Use information on the Reconciler status page (debug/Show_Reconciler.jsp ) to decide which settings to adjust based on queue sizes, available system resources, and performance benchmarks. Be aware that these settings are dependent on the environment.
Use the System Memory Summary page (debug/Show_Memory.jsp ) to see how much total and free memory is available. Reconciliation is a memory-intensive function, and you can use this information to determine whether there is sufficient memory allocated to the JVM. You can also use this page to launch garbage collection or to clear unused memory in the JVM for investigating heap usage.
When you assign user forms to proxy administrators who are performing reconciliations, keep the user forms as simple as possible and only use essential fields. Depending on the schema map, including a field that calculates the waveset.organization attribute is generally sufficient.
Administrators who need to view or edit the Identity Manager schema for Users or Roles must be in the IDM Schema Configuration AdminGroup and must have the IDM Schema Configuration capability.
Use per-account workflows judiciously. The reconciliation process does not start provisioning tasks for performance reasons by default.
If you must use a per-account workflow task, edit the reconciliation policy to limit the Reconciler’s automatic responses to events of interest only. (See the Situation area of the Edit Reconciliation Policy page.)

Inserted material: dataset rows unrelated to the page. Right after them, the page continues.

-- ==== Sys2Proof/Machine/Fetch.lean ====
section
/-! DEFINITION. The instruction boundary, the fetch of an instruction's bytes (R105), and placing an instruction where the fetch finds it. -/

namespace Sys2Proof.Machine

/-- R358: the run ends at an instruction boundary by the quit signal or at `STOP_CLOCK`. -/
def State.ended (s : State) : Bool :=
  s.quit || (match s.params.stopClock with
    | some c => decide (c ≤ s.clock)
    | none => false)

/-- What is observed between two instructions: a fault is sticky (R32), and a run may end (R107, R358). -/
def boundary (s : State) : Result State :=
  match s.fault with
  | some f => .fault f
  | none => if s.ended then .refused .runEnded else .next s

/-- Read `n` bytes from `addr` on, in ascending order (R57), wrapping modulo 65536. -/
def readBytes : Nat → Addr → State → Result (List Byte × State)
  | 0, _, s => .next ([], s)
  | n + 1, addr, s =>
    andThen (busRead addr s) fun b =>
      andThen (readBytes n (addr + 1) b.2) fun r => .next (b.1 :: r.1, r.2)

/-- The slot of an opcode byte under the launch's `POPULATED` (R76: "narrowing it only turns instructions into faults"). -/
def State.slotOf (s : State) (op : Byte) : Option Slot := if op ∈ s.params.populated then Sys2Proof.slotOf op else none

/-- The fetch (R105): the opcode byte at `PC`, then the operand bytes its slot has, all at the Clock of the start.
A byte that is not in the launch's `POPULATED`, or for which the spec has no instruction, is fatal (R75, R80, R321). The state answered still has `PC` at the opcode byte (R106). -/
def fetch (s : State) : Result (Instr × State) :=
  andThen (busRead s.pc s) fun op =>
    match s.slotOf op.1 with
    | none => .fault (.unimplementedOpcode op.1 s.pc)
    | some slot =>
      andThen (readBytes slot.size (s.pc + 1) op.2) fun operands =>
        match decode (op.1 :: operands.1) with
        | .ok (i, _) => .next (i, operands.2)
        | .error _ => .fault (.unimplementedOpcode op.1 s.pc)

/-- The run status after a step that answered `o` from `s` (R32): a fault is recorded and stays. -/
def recordOutcome (s : State) (o : Result State) : State :=
  match o with
  | .next t => t
  | .fault f => { s with fault := some f }
  | .refused _ => s

/-- Place bytes in storage from `addr` on, ROM included. -/
def pokeBytes : List Byte → Addr → State → State
  | [], _, s => s
  | b :: bs, addr, s => pokeBytes bs (addr + 1) (s.poke addr b)

/-- The three bytes from `addr` on are storage. -/
def holdsInstruction (addr : Addr) : Bool :=
  (storageKey addr).isSome && (storageKey (addr + 1)).isSome && (storageKey (addr + 2)).isSome

/-- Where a placed instruction goes: at `PC` if it points into RAM or the cartridge, else at 0xF000, the
conventional start of the cartridge window (R357), since a device register holds no instruction bytes (log 11). -/
def placeFor (pc : Addr) : Addr := if holdsInstruction pc then pc else 0xF000

/-- A state whose next step reaches its fetch with `PC` at `pc`, from the single-bank cartridge or RAM, with the
default opcode set (log 11). -/
def State.readyAt (s : State) (pc : Addr) : State :=
  { s with
    pc := pc, fault := none, quit := false
    params := { s.params with stopClock := none, cart := .singleBank, populated := populatedBytes } }

end Sys2Proof.Machine
end

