/-- R240, R241, R243, R246 to R250, R254 to R261: a write to a register that only keeps its byte, with what GRP0 and GRP1
latch, what HMCLR and CXCLR clear, and the numbers with no register. Each first catches up and then runs the audio hook. -/
def Obligations.TiaRegisterWrites : Prop :=
  ∀ (s : State) (addr : Addr) (port : Nat) (v : Byte) (t : Tia), t = s.tia.catchUp s.params s.clock →
    (route addr = some (.tia 0x01 port) → busWrite addr v s =
      .next { s with tia := { t with vblank := v }, events := .audioStep :: .inputControl v :: s.events }) ∧
    (∀ n : Side, ∀ k : Nat, k = (match n with | .zero => 0 | .one => 1) →
      (route addr = some (.tia (0x04 + k) port) → busWrite addr v s = .next (s.tiaWritten { t with nusiz := t.nusiz.set n v })) ∧
      (route addr = some (.tia (0x06 + k) port) → busWrite addr v s = .next (s.tiaWritten { t with colup := t.colup.set n v })) ∧
      (route addr = some (.tia (0x0B + k) port) → busWrite addr v s = .next (s.tiaWritten { t with refp := t.refp.set n v })) ∧
      (route addr = some (.tia (0x1D + k) port) → busWrite addr v s = .next (s.tiaWritten { t with enam := t.enam.set n v })) ∧
      (route addr = some (.tia (0x20 + k) port) → busWrite addr v s = .next (s.tiaWritten { t with hmp := t.hmp.set n v })) ∧
      (route addr = some (.tia (0x22 + k) port) → busWrite addr v s = .next (s.tiaWritten { t with hmm := t.hmm.set n v })) ∧
      (route addr = some (.tia (0x25 + k) port) → busWrite addr v s = .next (s.tiaWritten { t with vdelp := t.vdelp.set n v })) ∧
      (route addr = some (.tia (0x28 + k) port) → v.toNat % 4 < 2 →
        busWrite addr v s = .next (s.tiaWritten { t with resmp := t.resmp.set n v }))) ∧
    (route addr = some (.tia 0x08 port) → busWrite addr v s = .next (s.tiaWritten { t with colupf := v })) ∧
    (route addr = some (.tia 0x09 port) → busWrite addr v s = .next (s.tiaWritten { t with colubk := v })) ∧
    (route addr = some (.tia 0x0A port) → busWrite addr v s = .next (s.tiaWritten { t with ctrlpf := v })) ∧
    (route addr = some (.tia 0x0D port) → busWrite addr v s = .next (s.tiaWritten { t with pf0 := v })) ∧
    (route addr = some (.tia 0x0E port) → busWrite addr v s = .next (s.tiaWritten { t with pf1 := v })) ∧
    (route addr = some (.tia 0x0F port) → busWrite addr v s = .next (s.tiaWritten { t with pf2 := v })) ∧
    (∀ k, k < 6 → route addr = some (.tia (0x15 + k) port) → busWrite addr v s = .next { s with
      tia := t
      events := .audioStep :: .audioWrite ([AudioPort.ctrl0, .ctrl1, .freq0, .freq1, .vol0, .vol1].getD k .ctrl0) v s.clock ::
        s.events }) ∧
    (route addr = some (.tia 0x1B port) → busWrite addr v s =
      .next (s.tiaWritten { t with grp := ⟨v, t.grp.one⟩, grpOld := ⟨t.grpOld.zero, t.grp.one⟩ })) ∧
    (route addr = some (.tia 0x1C port) → busWrite addr v s = .next (s.tiaWritten { t with
      grp := ⟨t.grp.zero, v⟩, grpOld := ⟨t.grp.zero, t.grpOld.one⟩, enablOld := t.enabl })) ∧
    (route addr = some (.tia 0x1F port) → busWrite addr v s = .next (s.tiaWritten { t with enabl := v })) ∧
    (route addr = some (.tia 0x24 port) → busWrite addr v s = .next (s.tiaWritten { t with hmbl := v })) ∧
    (route addr = some (.tia 0x27 port) → busWrite addr v s = .next (s.tiaWritten { t with vdelbl := v })) ∧
    (route addr = some (.tia 0x2B port) → busWrite addr v s =
      .next (s.tiaWritten { t with hmp := ⟨0, 0⟩, hmm := ⟨0, 0⟩, hmbl := 0 })) ∧
    (route addr = some (.tia 0x2C port) → busWrite addr v s =
      .next (s.tiaWritten { t with latch := ⟨⟨0, 0⟩, ⟨0, 0⟩, ⟨0, 0⟩, 0, 0⟩ })) ∧
    ∀ reg, 0x2D ≤ reg → reg < 0x40 → route addr = some (.tia reg port) → busWrite addr v s = .next (s.tiaWritten t)

/-- R296, R297, R362: a reset strobe sets its object's position from the beam tick `h` of the write. -/
def Obligations.ResetStrobesSetPositions : Prop :=
  ∀ (s : State) (addr : Addr) (port h : Nat) (v : Byte) (t : Tia), t = s.tia.catchUp s.params s.clock →
    h = (s.clock - s.tia.screenStart) % 228 →
    (route addr = some (.tia 0x10 port) → busWrite addr v s = .next (s.tiaWritten { t with
      resp := ⟨if h < 68 then 3 else (h - 68 + s.params.resOffsetP) % 160, t.resp.one⟩ })) ∧
    (route addr = some (.tia 0x11 port) → busWrite addr v s = .next (s.tiaWritten { t with
      resp := ⟨t.resp.zero, if h < 68 then 3 else (h - 68 + s.params.resOffsetP) % 160⟩ })) ∧
    (route addr = some (.tia 0x12 port) → busWrite addr v s = .next (s.tiaWritten { t with
      resm := ⟨if h < 68 then 3 else (h - 68 + s.params.resOffsetMB) % 160, t.resm.one⟩ })) ∧
    (route addr = some (.tia 0x13 port) → busWrite addr v s = .next (s.tiaWritten { t with
      resm := ⟨t.resm.zero, if h < 68 then 3 else (h - 68 + s.params.resOffsetMB) % 160⟩ })) ∧
    (route addr = some (.tia 0x14 port) → busWrite addr v s = .next (s.tiaWritten { t with
      resbl := if h < 68 then 3 else (h - 68 + s.params.resOffsetMB) % 228 }))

Although the default settings are usually adequate, you can sometimes improve Reconciler performance if you adjust the following settings on the Edit Server Settings page:
Parallel Resource Limit. Specifies the maximum number of resource threads that the Reconciler can process in parallel.
Resource threads allocate work items to worker threads, so if you add additional resource threads, you might also have to increase the maximum number of worker threads.
Minimum Worker Threads. Specifies the number of processing threads that the Reconciler always keeps open.
Maximum Worker Threads. Specifies the maximum number of processing threads that the Reconciler can use. The Reconciler starts only as many threads as the workload requires, which places a limit on that number. Worker threads automatically close if they are idle for a short duration.
During idle times, the threads stop if they have no work to do, but only down to the minimum number of threads specified. As the load increases, the Reconciler adds more threads until the maximum number of threads is reached. The Reconciler never has less than the minimum number of threads or more than the maximum.
Generally, more threads allow more concurrency. However, at some point, too many threads can put too much load on the machine or just do not provide additional benefit.
Recommending generic, optimal settings is not possible because deployments are so different. Reconciler settings must be adjusted differently for each deployment environment.
Perform the following steps to change the Reconciler server settings:
Log into the Administrator interface.
Click the Configure -> Servers -> Reconciler tabs.
When the Edit Server Settings page is displayed, adjust the settings as necessary.
See Editing Default Server Settings for more information.
If you are configuring reconciliation for multiple resources in Identity Manager, you have several options:
All of the resources on the same server, all at the same time.
This option is the most efficient from the Identity Manager perspective, but if you have many resources (for example more than 20), you are likely to experience Java resource issues.
All of the resources on the same server, each at a different time.
This option is easier on Java resource loading, but puts a significant burden on your schedule configuration.
Each resource on a different server, all at the same time.
This option minimizes elapsed time, but increases the number of servers.
An ideal solution does not exist for this configuration because deployments are so different. You might have to mix and match these options to find an acceptable solution for your deployment.
Preparing a usage survey, based on the business reasons behind this functionality, might help you decide how to proceed.
Address these questions:
Why are you reconciling these resources?
Do you have the same the goal for each of these resources?
Are each of these resources equally important or critical?
Must all resources be reconciled on the same schedule, or can you spread out the reconciliations?
How often must each resource be reconciled?
Also, remember that the reconciliation server does not have to be one of the pools that handles web traffic. You can add a server that you never interact with directly because this server exists solely for transaction processing. Having a server dedicated to transaction processing might make the first option more attractive for very large systems.